_What is required_:
From the line with "overwritten : Bool" through the line with "let d2 := d1.corrected t k sector n", inclusive, return each line of the data below exactly and leave the rest out.

_Records from a dataset_:
------------

/-- A read-modify-write of a sector (R241): it stays in the poison table, if it is there (R231). -/
def Stack.modify (k : Stack) (sector : Nat) (w : W256) : Stack :=
  let pc := k.pcOf sector
  { k with
    mem := k.store k.mem sector w, lanes := mput [] k.lanes pc ((mget [] k.lanes pc).filter fun e => decide (e.1 ≠ sector)),
    queue := k.queue.map (·.touched sector 1), issued := k.issued.map (·.touched sector 1) }

/-- Sectors lo to lo + n − 1 hold zeros (R224): encrypted zeros read as zero. -/
def Stack.zero (k : Stack) (lo n : Nat) : Stack :=
  let hit (s : Nat) : Bool := decide (lo ≤ s) && decide (s < lo + n)
  { k with
    mem := mdrop hit k.mem, poison := k.poison.filter fun s => !hit s,
    lanes := mmap [] (fun _ l => l.filter fun e => !hit e.1) k.lanes,
    queue := k.queue.map (·.renewed lo n), issued := k.issued.map (·.renewed lo n) }

/-! ### Admission (R223, R224) -/

inductive Admit where
  | ok | wait | range | denied
  deriving DecidableEq, Repr

/-- What a controller answers to a request (R218, R223, R224, R256): served, held while the stack or the region is being
zero-filled, or refused. -/
def Stack.verdict (k : Stack) (who : Requester) (sector count : Nat) (write : Bool) : Admit :=
  if k.mapping.isSome then .wait
  else if k.sectors < sector + count then .range
  else match who with
    | .scrubber => .ok
    | .firmware =>
      match k.regionAt sector count with
      | some (_, w) => if regKind w = 3 ∨ regKind w = 4 then .ok else .denied
      | none => .denied
    | .job slot job =>
      match k.regionAt sector count with
      | some (i, w) =>
        if regSlot w ≠ slot ∨ (regJob w ≠ job ∧ regJob w ≠ 0xFF) ∨ 3 ≤ regKind w ∨ (write ∧ regKind w = 2) then .denied
        else if k.zeroing.contains i then .wait else .ok
      | none => .denied

/-- The HBM address of a sector (R217). -/
def haOf (k sector : Nat) : Nat := k * 2 ^ 36 + sector * 32

/-- A refused request is recorded, and its job stops (R218, R223). -/
def Dev.hbmRefuse (d : Dev) (t : TimeBase) (k sector code : Nat) (job : Option Nat) : Dev :=
  match job with
  | some j => d.jobError t j code (4 + k) 2 k (detail := haOf k sector)
  | none => d.logErr t code (die := 4 + k) (unit := 2) (wh := k) (detail := haOf k sector)

/-! ### Counts, poison and the error budget (R229 to R231, R254, R255, R261) -/

def Stack.chan (k : Stack) (c : Nat) : HbmChannel := mget {} k.chans c
def Stack.setChan (k : Stack) (c : Nat) (x : HbmChannel) : Stack := { k with chans := mput {} k.chans c x }

/-- Poison entries of a channel (`HBM_CH_POISON_c`). -/
def Stack.poisonOf (k : Stack) (c : Nat) : Nat := (k.poison.filter fun s => decide (k.chanOf s = c)).length

/-- Jobs that own a region in a stack (R255). -/
def Dev.jobsInStack (d : Dev) (k : Nat) : List Nat :=
  d.jobs.filterMap fun (j, b) => if b.regions.any fun r => decide (r.2.1 = k) then some j else none

/-- The error budget of a channel is spent (R254). -/
def Dev.budgetSpent (d : Dev) (k c : Nat) : Bool :=
  let x := d.stk k
  let h := x.chan c
  decide (d.objN 0x2C00 3 ≤ h.two) || decide (d.objN 0x2C00 4 ≤ h.ue) || decide (256 ≤ x.poisonOf c) || decide (1024 ≤ x.poison.length)

/-- A channel whose budget is spent becomes failing; the jobs with a region in the stack stop at their next tide points, and
a job that has stopped already gives its regions there back (R255). -/
def Dev.failChannel (d : Dev) (t : TimeBase) (k c : Nat) : Dev :=
  let x := d.stk k
  let h := x.chan c
  if h.failing ∨ ¬ d.budgetSpent k c ∨ ¬ x.active.getLsbD c then d
  else
    let d1 := (d.setStk k (x.setChan c { h with failing := true })).nvOwn (0x2C10 + k) (0x31 + c) [1]
    (d1.jobsInStack k).foldl (fun d j => if d.jobHasStopped j then d.releaseFailing j else d.stopSoon t j 0x3003) d1

/-- The budgets of a stack's channels are checked: a full poison table spends them all (R231, R254). -/
def Dev.budget (d : Dev) (t : TimeBase) (k : Nat) : Dev := (List.range 16).foldl (fun d c => d.failChannel t k c) d

/-- A correction of n symbols is counted; HBM_CORRECTED at most once per channel per 60 s (R229, R254, R261). -/
def Dev.corrected (d : Dev) (t : TimeBase) (k sector n : Nat) : Dev :=
  let x := d.stk k
  let c := x.chanOf sector
  let h := x.chan c
  let h1 : HbmChannel := { h with
    two := h.two + (if n = 2 then 1 else 0), oneSince := h.oneSince + (if n = 1 then 1 else 0),
    twoSince := h.twoSince + (if n = 2 then 1 else 0) }
  let due : Bool := match h.lastLog with | none => true | some e => decide (e + 60000000000 ≤ t.elapsed)
  let h2 : HbmChannel := if due then { h1 with oneSince := 0, twoSince := 0, lastLog := some t.elapsed } else h1
  let d1 := (d.setStk k (x.setChan c h2)).bump 0x2C00 (0x50 + k) 1
  let d2 := if due then d1.logErr t 0x3001 (die := 4 + k) (unit := 2) (wh := c) (detail := h1.oneSince + h1.twoSince * 2 ^ 32) else d1
  if n = 2 then (d2.nvOwn (0x2C10 + k) (1 + c) (le 2 h2.two)).budget t k else d2

/-- A sector enters the poison table when it has room (R230, R231); the reads of it that were accepted after read number
`seq`, and before a write that replaced it, find it there (R237). -/
def Stack.poisoned (x : Stack) (sector seq : Nat) : Stack :=
  let later (r : HbmReq) : HbmReq := { r with
    bad := ((r.among sector 1).filter fun i => decide (seq < r.seq) && !r.replaced.contains i).foldl insNat r.bad }
  { x with poison := if x.poison.length < 1024 then insNat x.poison sector else x.poison,
           queue := x.queue.map later, issued := x.issued.map later }

/-- The same when a write accepted after the read has replaced the sector: only the reads accepted between find it bad. -/
def Stack.poisonedBetween (x : Stack) (sector seq : Nat) : Stack :=
  let later (r : HbmReq) : HbmReq := { r with
    bad := ((r.among sector 1).filter fun i => decide (seq < r.seq) && r.replaced.contains i).foldl insNat r.bad }
  { x with queue := x.queue.map later, issued := x.issued.map later }

/-- An uncorrectable sector of read number `seq` is recorded, counted and poisoned, unless a write accepted after the read
has replaced it; the job that the read was made for stops (R230, R231, R237). -/
def Dev.uncorrectable (d : Dev) (t : TimeBase) (k sector : Nat) (job : Option Nat) (seq : Nat) (replaced : Bool := false) : Dev :=
  let x := d.stk k
  let c := x.chanOf sector
  let h := x.chan c
  let x0 := x.setChan c { h with ue := h.ue + 1 }
  let x1 : Stack := if replaced then x0.poisonedBetween sector seq else x0.poisoned sector seq
  let d1 := ((d.setStk k x1).bump 0x2C00 (0x60 + k) 1).nvOwn (0x2C10 + k) (0x11 + c) (le 1 (min 255 (h.ue + 1)))
  (d1.hbmRefuse t k sector 0x3002 job).budget t k

/-- A request is accepted: it has the next number and enters the queue (R237). -/
def Stack.accept (k : Stack) (r : HbmReq) : Stack := { k with queue := k.queue ++ [{ r with seq := k.accepted }], accepted := k.accepted + 1 }

/-- A request enters a controller's queue. -/
def Dev.pushReq (d : Dev) (k : Nat) (r : HbmReq) : Dev := d.setStk k ((d.stk k).accept r)

/-- A sector of a read as it goes through the decoder. -/
structure SectorRead where
  sector : Nat
  /-- its data, as it stood at acceptance -/
  data : W256
  /-- it was in the poison table -/
  poisoned : Bool
  /-- a write was accepted after it; a write of the whole sector -/
  overwritten : Bool
  replaced : Bool
  /-- number of the read in the order of acceptance -/
  seq : Nat
  deriving DecidableEq, Repr

/-- One sector read through the decoder: its data, unless it is uncorrectable; corrections are counted and written back in
P3 unless a later write has overwritten the sector (R229 to R231). -/
def Dev.decodeSector (d : Dev) (t : TimeBase) (k : Nat) (r : SectorRead) (err : SymErrs) (job : Option Nat) : Option W256 × Dev :=
  let sector := r.sector
  if r.poisoned then (none, d.uncorrectable t k sector job r.seq r.replaced)
  else
    let back (d : Dev) : Dev :=
      if r.overwritten then d else d.pushReq k { cls := 3, sector := sector, write := true, job := job }
    match rsDecode err with
    | .good 0 => (some r.data, d)
    | .good n => (some r.data, back (d.corrected t k sector n))
    | .wrong 0 => let (v, d1) := d.fresh 256; (some v, d1)
    | .wrong n =>
      let (v, d1) := d.fresh 256
      let d2 := d1.corrected t k sector n
      (some v, back (if r.overwritten then d2 else d2.setStk k { d2.stk k with mem := (d2.stk k).store (d2.stk k).mem sector v }))
    | .bad => (none, d.uncorrectable t k sector job r.seq r.replaced)

/-- A sector read at once, as it stands. -/
def Dev.readSector (d : Dev) (t : TimeBase) (k sector : Nat) (err : SymErrs) (job : Option Nat) : Option W256 × Dev :=
  let x := d.stk k
  d.decodeSector t k
    { sector := sector, data := x.rd sector, poisoned := x.poison.contains sector, overwritten := false, replaced := false,
      seq := x.accepted } err job

/-- Consecutive sectors read at once; the first uncorrectable one ends the read: its number, among those asked for. -/
def Dev.readSectors (d : Dev) (t : TimeBase) (k sector n : Nat) (errs : HbmErrs) (job : Option Nat) :
    List W256 × Option Nat × Dev :=
  (List.range n).foldl (fun (a : List W256 × Option Nat × Dev) i =>
    match a with
    | (l, some b, d) => (l, some b, d)
    | (l, none, d) => match d.readSector t k (sector + i) (errs.at (k * 2 ^ 31 + sector + i)) job with
      | (some w, d1) => (l ++ [w], none, d1)
      | (none, d1) => (l, some i, d1)) ([], none, d)

/-- Consecutive whole sectors written. -/
def Dev.writeSectors (d : Dev) (k sector : Nat) (l : List W256) : Dev :=
  d.setStk k ((List.range l.length).foldl (fun x i => x.wr (sector + i) (l.getD i 0)) (d.stk k))

/-! ### Requests (R223, R233 to R237) -/

/-- A completed granule of a stream block waits for GRANULE_COMPLETE (R274). -/
def Dev.streamGot (d : Dev) (i sid pos granule : Nat) (data : List W256) : Dev :=
  let a := d.arb i
  let s := mget {} a.streams sid
  d.setArb i { a with streams := mput {} a.streams sid { s with
    inprog := s.inprog.map fun b => if b.pos = pos then { b with got := mins b.got granule data } else b } }

/-- A block descriptor read ahead has come (R267). -/
def Dev.listGot (d : Dev) (i sid pos : Nat) (data : List W256) : Dev :=
  let a := d.arb i
  let s := mget {} a.streams sid
  let w := data.getD 0 0
  d.setArb i { a with streams := mput {} a.streams sid { s with
    ahead := mins s.ahead pos ((List.range 4).map fun k => w.extractLsb' (64 * k) 64) } }

/-- A write has been accepted: what waits for it is told (R274, R284). -/
def Dev.writeAccepted (d : Dev) (r : ReplyTo) : Dev :=
  match r with
  | .stream i sid pos g => d.streamGot i.val sid pos g []
  | .spill i _ =>
    let a := d.arb i.val
    d.setArb i.val { a with escape := a.escape.map fun e => { e with accepted := e.accepted + 1 } }
  | _ => d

------------

_Result of the task_:
  overwritten : Bool
  replaced : Bool
  /-- number of the read in the order of acceptance -/
  seq : Nat
  deriving DecidableEq, Repr

/-- One sector read through the decoder: its data, unless it is uncorrectable; corrections are counted and written back in
P3 unless a later write has overwritten the sector (R229 to R231). -/
def Dev.decodeSector (d : Dev) (t : TimeBase) (k : Nat) (r : SectorRead) (err : SymErrs) (job : Option Nat) : Option W256 × Dev :=
  let sector := r.sector
  if r.poisoned then (none, d.uncorrectable t k sector job r.seq r.replaced)
  else
    let back (d : Dev) : Dev :=
      if r.overwritten then d else d.pushReq k { cls := 3, sector := sector, write := true, job := job }
    match rsDecode err with
    | .good 0 => (some r.data, d)
    | .good n => (some r.data, back (d.corrected t k sector n))
    | .wrong 0 => let (v, d1) := d.fresh 256; (some v, d1)
    | .wrong n =>
      let (v, d1) := d.fresh 256
      let d2 := d1.corrected t k sector n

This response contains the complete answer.